Steckt in diesem Telekom-Router eine Fritzbox oder nicht?
Dass der Speedport W920V baugleich zu den AVM-Modellen 7270
beziehungsweise 7570 ist, lässt sich im Internet schnell
feststellen.
Vergrößern Steckt in diesem Telekom-Router eine Fritzbox oder nicht? Dass der Speedport W920V baugleich zu den AVM-Modellen 7270 beziehungsweise 7570 ist, lässt sich im Internet schnell feststellen.

„Ich habe leider keine Fritzbox“, mögen Sie an dieser Stelle einwerfen. Doch Achtung: Trotz abweichender Produkt- oder Herstellerbezeichnung kann sich dahinter ein Router von AVM verstecken. Auch die Fritzbox-typische rote Farbe sagt nichts über das Innenleben aus: Die Speedport-Modelle der Deutschen Telekom sind weiß, die „Home Server“ genannten Router des Providers 1&1 sowie die Congstar-Boxen sind schwarz.

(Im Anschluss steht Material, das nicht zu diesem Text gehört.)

theorem Dev.tickAxis_frame (d : Dev) (a : Nat) :
    Frame 0x20000000000000000000000000000000000000000000000000000000000000108c0c00000c3800000f0000000000000000000000000000000000000000000000000000000000000000000000000000000000000008a0000000000000000000000000300020500 d (Dev.tickAxis d a) := by
  unfold Dev.tickAxis
  repeat' first
    | (with_reducible assumption)
    | (with_reducible exact Frame.refl)
    | (extract_lets +onlyGivenNames x; first | (refine Frame.cut x ?_ (fun _ => ?_); rotate_left; clear_value x; revert x; intro _ _; rotate_left; subst x) | (clear_value x; revert x; intro _) | (subst x))
    | ((with_reducible refine Frame.foldl ?_ (fun _ _ _ => ?_)))
    | ((with_reducible apply Frame.step (Dev.modAxis_frame ..)); case hw => decide +kernel)
    | ((with_reducible apply Frame.step (Dev.actImms_frame ..)); case hw => decide +kernel)
    | ((with_reducible apply Frame.step (Dev.showAxis_frame ..)); case hw => decide +kernel)
    | ((with_reducible apply Frame.step (Dev.newAxisLims_frame ..)); case hw => decide +kernel)
    | ((with_reducible apply Frame.step (Dev.put_frame ..)); case hw => decide +kernel)
    | ((with_reducible apply Frame.step (Dev.followTick_frame ..)); case hw => decide +kernel)
    | split

theorem Dev.standstill_frame (d : Dev) (a : Nat) :
    Frame 0x38000000000000000000000000000000000000000000000000000000000000000000000000000000000000000000000000000000000000000000000000100000000 d (Dev.standstill d a) := by
  unfold Dev.standstill
  repeat' first
    | (with_reducible assumption)
    | (with_reducible exact Frame.refl)
    | (extract_lets +onlyGivenNames x; first | (refine Frame.cut x ?_ (fun _ => ?_); rotate_left; clear_value x; revert x; intro _ _; rotate_left; subst x) | (clear_value x; revert x; intro _) | (subst x))
    | ((with_reducible refine Frame.foldl ?_ (fun _ _ _ => ?_)))
    | ((with_reducible apply Frame.step (Dev.modAxis_frame ..)); case hw => decide +kernel)
    | ((with_reducible apply Frame.step (Dev.put_frame ..)); case hw => decide +kernel)
    | ((with_reducible apply Frame.step (Dev.puts_frame ..)); case hw => decide +kernel)

theorem Dev.homed_frame (d : Dev) (a : Nat) :
    Frame 0x10000000000048000000000000000000000000000000000000000000000000000000000000000000000000000000000000000000000000000000000000000000000000300000000 d (Dev.homed d a) := by
  unfold Dev.homed
  repeat' first
    | (with_reducible assumption)
    | (with_reducible exact Frame.refl)
    | (extract_lets +onlyGivenNames x; first | (refine Frame.cut x ?_ (fun _ => ?_); rotate_left; clear_value x; revert x; intro _ _; rotate_left; subst x) | (clear_value x; revert x; intro _) | (subst x))
    | ((with_reducible refine Frame.foldl ?_ (fun _ _ _ => ?_)))
    | ((with_reducible apply Frame.step (Dev.modAxis_frame ..)); case hw => decide +kernel)
    | ((with_reducible apply Frame.step (Dev.takeRef_frame ..)); case hw => decide +kernel)
    | ((with_reducible apply Frame.step (Dev.raise_frame ..)); case hw => decide +kernel)
    | ((with_reducible apply Frame.step (Dev.puts_frame ..)); case hw => decide +kernel)

theorem Dev.moveDone_frame (d : Dev) (a : Nat) :
    Frame 0x20000000000000000000000000000000000000000000000000000000000000100000000000780000000000000000000000000000000000000000000000000000000000000000000000000000000000000000000008a0000000000000000000000000300020500 d (Dev.moveDone d a) := by
  unfold Dev.moveDone
  repeat' first
    | (with_reducible assumption)
    | (with_reducible exact Frame.refl)
    | (extract_lets +onlyGivenNames x; first | (refine Frame.cut x ?_ (fun _ => ?_); rotate_left; clear_value x; revert x; intro _ _; rotate_left; subst x) | (clear_value x; revert x; intro _))
    | ((with_reducible refine Frame.foldl ?_ (fun _ _ _ => ?_)))
    | ((with_reducible apply Frame.step (Dev.standstill_frame ..)); case hw => rfl)
    | ((with_reducible apply Frame.step (Dev.complete_frame ..)); case hw => rfl)
    | ((with_reducible apply Frame.step (Dev.homed_frame ..)); case hw => rfl)
    | split

theorem Dev.endMoves_frame (d : Dev) (a : Nat) (code : Nat) (imm : Nat) :
    Frame 0x20000000000000000000000000000000000000000000000000000000000000000000000000000000000000000000000000000000000000000000000000000000000000000000000000000000000000000000000008a0000000000000000000000000100020500 d (Dev.endMoves d a code imm) := by
  unfold Dev.endMoves
  repeat' first
    | (with_reducible assumption)
    | (with_reducible exact Frame.refl)
    | (extract_lets +onlyGivenNames x; first | (refine Frame.cut x ?_ (fun _ => ?_); rotate_left; clear_value x; revert x; intro _ _; rotate_left; subst x) | (clear_value x; revert x; intro _) | (subst x))
    | ((with_reducible refine Frame.foldl ?_ (fun _ _ _ => ?_)))
    | ((with_reducible apply Frame.step (Dev.modAxis_frame ..)); case hw => rfl)
    | ((with_reducible apply Frame.step (Dev.complete_frame ..)); case hw => rfl)

theorem Dev.stallEffects_frame (d : Dev) (a : Nat) (code : Nat) :
    Frame 0x20000000000000000000000000000000000000000000000000000000000000100000000000780000000000000000000000000000000000000000000000000000000000000000000000000000000000000000000008a0000000000000000000000000100020500 d (Dev.stallEffects d a code) := by
  unfold Dev.stallEffects
  repeat' first
    | (with_reducible assumption)
    | (with_reducible exact Frame.refl)
    | (extract_lets +onlyGivenNames x; first | (refine Frame.cut x ?_ (fun _ => ?_); rotate_left; clear_value x; revert x; intro _ _; rotate_left; subst x) | (clear_value x; revert x; intro _) | (subst x))
    | ((with_reducible refine Frame.foldl ?_ (fun _ _ _ => ?_)))
    | ((with_reducible apply Frame.step (Dev.unhome_frame ..)); case hw => decide +kernel)
    | ((with_reducible apply Frame.step (Dev.axisFreeze_frame ..)); case hw => decide +kernel)
    | ((with_reducible apply Frame.step (Dev.put_frame ..)); case hw => decide +kernel)
    | ((with_reducible apply Frame.step (Dev.modAxis_frame ..)); case hw => decide +kernel)
    | ((with_reducible apply Frame.step (Dev.complete_frame ..)); case hw => decide +kernel)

Freitag den 27.06.2014 um 12:09 Uhr

von Peter Stelzel-Morawietz

Kommentieren Kommentare zu diesem Artikel (10)
  • Kantiran 00:43 | 30.06.2014

    PC-WELT Online - Power für die Fritzbox - Geniale Tools & Apps für Ihre Fritzbox

    Vorweg: :sorry: für mein (wieder mal) sehr umfangreich ausgefallenes Posting (5 DIN A4 Seiten).
    Wer es sich nicht antun will: – aber dann bitte auch keine kritischen Anmerkungen zur Länge.
    Danke.

    Thema:
    PC-WELT Online - Power für die Fritzbox - Geniale Tools & Apps für Ihre Fritzbox
    Verantwortlicher Autor: Herr Peter Stelzel-Morawietz
    PC-WELT Online Datum: 27.06.2014

    Ich verstehe nicht, warum die Redaktion (hier Herr Peter Stelzel-Morawietz) dieses Thema schon wieder aufkocht. Was hier und auch hier im Forum bereits geschrieben wurde, scheint nicht im Geringsten zu interessieren. Korrekturen sind im wieder aufgekochten Artikel auch keine zu erkennen.

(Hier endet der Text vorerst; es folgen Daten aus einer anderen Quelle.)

theorem Dev.refuseRead_frame (d : Dev) (x : Mover) (c : Nat) :
    Frame 0x6080000000000000000000300000000002000000400008000000000200000000000000000020040000000000000000000000023c4000004000000000150800080100030c2014000036800002000000400000000000000000efae029500 d (Dev.refuseRead d x c) := by
  unfold Dev.refuseRead
  repeat' first
    | (with_reducible assumption)
    | (with_reducible exact Frame.refl)
    | (extract_lets +onlyGivenNames x; first | (clear_value x; revert x; intro _) | (subst x))
    | ((with_reducible refine Frame.foldl ?_ (fun _ _ _ => ?_)))
    | ((with_reducible apply Frame.step (Dev.freezeFn_frame ..)); case hw => rfl)
    | ((with_reducible apply Frame.step (Dev.modJob_frame ..)); case hw => rfl)
    | split

theorem Dev.freeMover_frame (d : Dev) (x : Mover) :
    Frame 0x1000000000000000000000000000000000000000000800 d (Dev.freeMover d x) := by
  unfold Dev.freeMover
  repeat' first
    | (with_reducible assumption)
    | (with_reducible exact Frame.refl)
    | ((with_reducible refine Frame.foldl ?_ (fun _ _ _ => ?_)))
    | ((with_reducible apply Frame.step (Dev.setMover_frame ..)); case hw => rfl)
    | split

/-! ### Rings.lean -/

theorem Dev.dbPut_frame (d : Dev) (f : Nat) (off : Nat) (v : Nat) :
    Frame 0x400410 d (Dev.dbPut d f off v) := by
  unfold Dev.dbPut
  repeat' first
    | (with_reducible assumption)
    | (with_reducible exact Frame.refl)
    | ((with_reducible refine Frame.foldl ?_ (fun _ _ _ => ?_)))
    | ((with_reducible apply Frame.step (Dev.hostOut_frame ..)); case hw => rfl)
    | split

theorem Frame.ringCfg {w : Nat} {d e : Dev} {r : Reg} {en : Fld} {f i value : Nat} {fits : Dev → Bool} {start : Dev → Dev}
    (hr : Within r.mask w) (he : Within en.bit w) (hg : ∀ x, Frame w d x → Frame w d (start x)) (h : Frame w d e) :
    Frame w d (e.ringCfg r en f i value fits start) := by
  unfold Dev.ringCfg
  extract_lets others want d1 d2
  have h1 : Frame w d d1 := by
    change Frame _ d (if _ then _ else _)
    split
    · exact h.step' (Dev.reject_frame ..) hr
    · exact h
  have h2 : Frame w d d2 := Frame.foldl_mem h (fun x f hf hx => hx.step' (Dev.writeField_of_mem _ r f _ _ _ (List.mem_filter.mp hf).1) hr)
  clear_value d1 d2
  repeat' split
  · exact h1
  · exact h1.step' (Dev.lower_frame ..) he
  · exact hg _ (h2.step' (Dev.raise_frame ..) he)
  · exact h2.step' (Dev.reject_frame ..) hr
  · exact h2

theorem Dev.stopFetch_frame (d : Dev) (f : Nat) (r : Nat) :
    Frame 0x1000000000000000000000000000000000000000000c00 d (Dev.stopFetch d f r) := by
  unfold Dev.stopFetch
  repeat' first
    | (with_reducible assumption)
    | (with_reducible exact Frame.refl)
    | (extract_lets +onlyGivenNames x; first | (clear_value x; revert x; intro _) | (subst x))
    | ((with_reducible refine Frame.foldl ?_ (fun _ _ _ => ?_)))
    | ((with_reducible apply Frame.step (Dev.freeMover_frame ..)); case hw => rfl)
    | ((with_reducible apply Frame.step (Dev.setSq_frame ..)); case hw => rfl)
    | split

theorem Dev.writeSqCfg_frame (d : Dev) (f : Nat) (r : Nat) (value : Nat) :
    Frame 0x1000000000060078000000000000000000000000000c00 d (Dev.writeSqCfg d f r value) := by
  unfold Dev.writeSqCfg
  repeat' first
    | (with_reducible assumption)
    | (with_reducible exact Frame.refl)
    | ((with_reducible refine Frame.foldl ?_ (fun _ _ _ => ?_)))
    | ((with_reducible apply Frame.step (Dev.showFlight_frame ..)); case hw => decide +kernel)
    | ((with_reducible apply Frame.step (Dev.stopFetch_frame ..)); case hw => decide +kernel)
    | ((with_reducible refine Frame.ringCfg ?hw ?hv (fun _ _ => ?_) ?_); (case hw => (first | decide +kernel | exact Within.refl | assumption | exact Reg.mask_within (by decide +kernel) _ | (repeat' first | exact Within.refl | decide +kernel | exact Reg.mask_within (by decide +kernel) _ | exact Within.or_right Within.refl | refine Within.or ?_ ?_ | exact Within.or_left (by decide +kernel) | exact Within.or_right (by decide +kernel)))); (case hv => (first | decide +kernel | exact Within.refl | assumption | exact Reg.mask_within (by decide +kernel) _ | (repeat' first | exact Within.refl | decide +kernel | exact Reg.mask_within (by decide +kernel) _ | exact Within.or_right Within.refl | refine Within.or ?_ ?_ | exact Within.or_left (by decide +kernel) | exact Within.or_right (by decide +kernel)))))
    | ((with_reducible apply Frame.step (Dev.setSq_frame ..)); case hw => decide +kernel)

theorem Dev.writeCqCfg_frame (d : Dev) (f : Nat) (c : Nat) (value : Nat) :
    Frame 0xc0600000000000000000000000000000400 d (Dev.writeCqCfg d f c value) := by
  unfold Dev.writeCqCfg
  repeat' first
    | (with_reducible assumption)
    | (with_reducible exact Frame.refl)
    | ((with_reducible refine Frame.foldl ?_ (fun _ _ _ => ?_)))
    | ((with_reducible apply Frame.step (Dev.showHoldCq_frame ..)); case hw => decide +kernel)
    | ((with_reducible refine Frame.ringCfg ?hw ?hv (fun _ _ => ?_) ?_); (case hw => (first | decide +kernel | exact Within.refl | assumption | exact Reg.mask_within (by decide +kernel) _ | (repeat' first | exact Within.refl | decide +kernel | exact Reg.mask_within (by decide +kernel) _ | exact Within.or_right Within.refl | refine Within.or ?_ ?_ | exact Within.or_left (by decide +kernel) | exact Within.or_right (by decide +kernel)))); (case hv => (first | decide +kernel | exact Within.refl | assumption | exact Reg.mask_within (by decide +kernel) _ | (repeat' first | exact Within.refl | decide +kernel | exact Reg.mask_within (by decide +kernel) _ | exact Within.or_right Within.refl | refine Within.or ?_ ?_ | exact Within.or_left (by decide +kernel) | exact Within.or_right (by decide +kernel)))))
    | ((with_reducible apply Frame.step (Dev.setCq_frame ..)); case hw => decide +kernel)

theorem Dev.writeEvqCfg_frame (d : Dev) (f : Nat) (value : Nat) :
    Frame 0x13000000000000000000000000000000000000000000000400 d (Dev.writeEvqCfg d f value) := by
  unfold Dev.writeEvqCfg
  repeat' first
    | (with_reducible assumption)
    | (with_reducible exact Frame.refl)
    | (extract_lets +onlyGivenNames x; clear_value x; revert x; intro _)
    | ((with_reducible refine Frame.foldl ?_ (fun _ _ _ => ?_)))
    | ((with_reducible refine Frame.ringCfg ?hw ?hv (fun _ _ => ?_) ?_); (case hw => (first | decide +kernel | exact Within.refl | assumption | exact Reg.mask_within (by decide +kernel) _ | (repeat' first | exact Within.refl | decide +kernel | exact Reg.mask_within (by decide +kernel) _ | exact Within.or_right Within.refl | refine Within.or ?_ ?_ | exact Within.or_left (by decide +kernel) | exact Within.or_right (by decide +kernel)))); (case hv => (first | decide +kernel | exact Within.refl | assumption | exact Reg.mask_within (by decide +kernel) _ | (repeat' first | exact Within.refl | decide +kernel | exact Reg.mask_within (by decide +kernel) _ | exact Within.or_right Within.refl | refine Within.or ?_ ?_ | exact Within.or_left (by decide +kernel) | exact Within.or_right (by decide +kernel)))))
    | ((with_reducible apply Frame.step (Dev.setFn_frame ..)); case hw => decide +kernel)

theorem Dev.writeRingBase_frame (d : Dev) (r : Reg) (en : Fld) (f : Nat) (i : Nat) (value : Nat) :
    Frame r.mask d (Dev.writeRingBase d r en f i value) := by
  unfold Dev.writeRingBase
  repeat' first
    | (with_reducible assumption)
    | (with_reducible exact Frame.refl)
    | ((with_reducible refine Frame.foldl ?_ (fun _ _ _ => ?_)))
    | ((with_reducible apply Frame.step (Dev.reject_frame ..)); case hw => first | decide +kernel | exact Within.refl)
    | ((with_reducible apply Frame.step (Dev.writeReg_frame ..)); case hw => first | decide +kernel | exact Within.refl)
    | split

theorem Dev.writeDbBase_frame (d : Dev) (f : Nat) (hi : Bool) (value : Nat) : Frame 0x41800000000000000000000000000000000 d (Dev.writeDbBase d f hi value) := by
  have hr : Within (if hi then Reg.HIF_DB_BASE_HI else Reg.HIF_DB_BASE_LO).mask 0x41800000000000000000000000000000000 := by
    cases hi <;> decide +kernel
  unfold Dev.writeDbBase
  dsimp only
  split
  · exact (Dev.reject_frame ..).mono hr
  · exact (Dev.writeReg_frame ..).mono hr

theorem Dev.writePoll_frame (d : Dev) (f : Nat) (value : Nat) :
    Frame 0x6e000000000000000000000000000000400 d (Dev.writePoll d f value) := by
  unfold Dev.writePoll
  repeat' first
    | (with_reducible assumption)
    | (with_reducible exact Frame.refl)
    | (extract_lets +onlyGivenNames x; first | (refine Frame.cut x ?_ (fun _ => ?_); rotate_left; clear_value x; revert x; intro _ _; rotate_left; subst x) | (clear_value x; revert x; intro _) | (subst x))
    | ((with_reducible refine Frame.foldl ?_ (fun _ _ _ => ?_)))
    | ((with_reducible apply Frame.step (Dev.reject_frame ..)); case hw => decide +kernel)
    | ((with_reducible apply Frame.step (Dev.put_frame ..)); case hw => decide +kernel)
    | ((with_reducible apply Frame.step (Dev.lower_frame ..)); case hw => decide +kernel)
    | ((with_reducible apply Frame.step (Dev.setFn_frame ..)); case hw => decide +kernel)
    | ((with_reducible apply Frame.step (Dev.raise_frame ..)); case hw => decide +kernel)
    | ((with_reducible apply Frame.step (Dev.showFlight_frame ..)); case hw => decide +kernel)
    | split

theorem Dev.noteTurn_frame (d : Dev) (f : Nat) (r : Nat) (slots : Nat) :
    Frame 0x400 d (Dev.noteTurn d f r slots) := by
  unfold Dev.noteTurn
  repeat' first
    | (with_reducible assumption)
    | (with_reducible exact Frame.refl)
    | (extract_lets +onlyGivenNames x; clear_value x; revert x; intro _)
    | ((with_reducible refine Frame.foldl ?_ (fun _ _ _ => ?_)))
    | ((with_reducible apply Frame.step (Dev.setFn_frame ..)); case hw => rfl)

theorem Dev.checkJob_frame (d : Dev) (j : Job) :
    Frame 0x6080000000000000000000300000000002000000400008000000000200000000000000000020040000000000000000000000023c4000004000000000150800080100030c2014000036800002000000400000000000000000efae029500 d (Dev.checkJob d j) := by
  unfold Dev.checkJob
  repeat' first
    | (with_reducible assumption)
    | (with_reducible exact Frame.refl)
    | (extract_lets +onlyGivenNames x; first | (refine Frame.cut x ?_ (fun _ => ?_); rotate_left; clear_value x; revert x; intro _ _; rotate_left; subst x) | (clear_value x; revert x; intro _))
    | ((with_reducible refine Frame.foldl ?_ (fun _ _ _ => ?_)))
    | ((with_reducible apply Frame.step (Dev.modJob_frame ..)); case hw => rfl)
    | ((with_reducible apply Frame.step (Dev.freezeFn_frame ..)); case hw => rfl)
    | split

theorem Dev.parseSlots_frame (d : Dev) (f r n : Nat) (gs : List Gran) : Frame 0x6080000000000000000000300000000002000000400008000000000200000000000000000020040000000000000000000000023c4000004000000000150800080100030c2014000036800002000000400000000000000000efae029700 d (Dev.parseSlots d f r n gs) := by
  induction n generalizing d gs with
  | zero => exact Frame.refl
  | succ n ih =>
    unfold Dev.parseSlots
    dsimp only
    split
    · exact Frame.refl
    · split
      · exact Frame.refl
      · refine Frame.trans ?_ (ih _ _)
        refine Frame.step (Dev.checkJob_frame ..) (by decide +kernel) (Frame.step (Dev.setSq_frame ..) (by decide +kernel) ?_)
        exact Frame.jobs_nextJob_of rfl rfl Frame.refl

    So mancher Tipp oder Hinweis gehört entweder schon lange in die Klamottenkiste oder ist sehr oberflächlich, teils auch falsch wieder gegeben.

    Deshalb gibt es auch so viele Tools und Apps für die Fritzbox
    Falsch Herr Stelzel-Morawietz. Die große Verbreitung der FRITZBox FON Modelle ist in der Hauptsache an AVM und dessen Partnern 1&1 (HomeServer+ / HomeServer 50.000 / 1&1 FRITZ!Box FON WLAN usw.), Kabeldeutschland (Original AVM Cabel-Box), Vodafone (Original AVM LTE-Box) begründet und kaum daran, dass Endverbraucher sie im Original und zum „offiziellen Verkaufspreis“ erstanden haben oder werden.
    AVMs ISP-Partner, die nun mal keine kleinen sind, geben die FRITZ!Box FON Modelle stark subventioniert (für wenig Geld, teilweise kostenlos oder mit monatlicher Mietgebühr) entweder als AVM Original oder als exklusiv für sie produziertes (Branding) Modell an die Kundschaft weiter.
    Beim ISP aus Montabaur z. Bs. kann kein Internetanschluss OHNE beigefügtes „Branding FRITZ!Box FON Modell“ beauftrag werden – es wird mindestens die vom ISP benannte „FRITZ!Box FON WLAN“ (intern eine von AVM nicht vermarktete FRITZ!Box FON WLAN 7113) mit geschickt.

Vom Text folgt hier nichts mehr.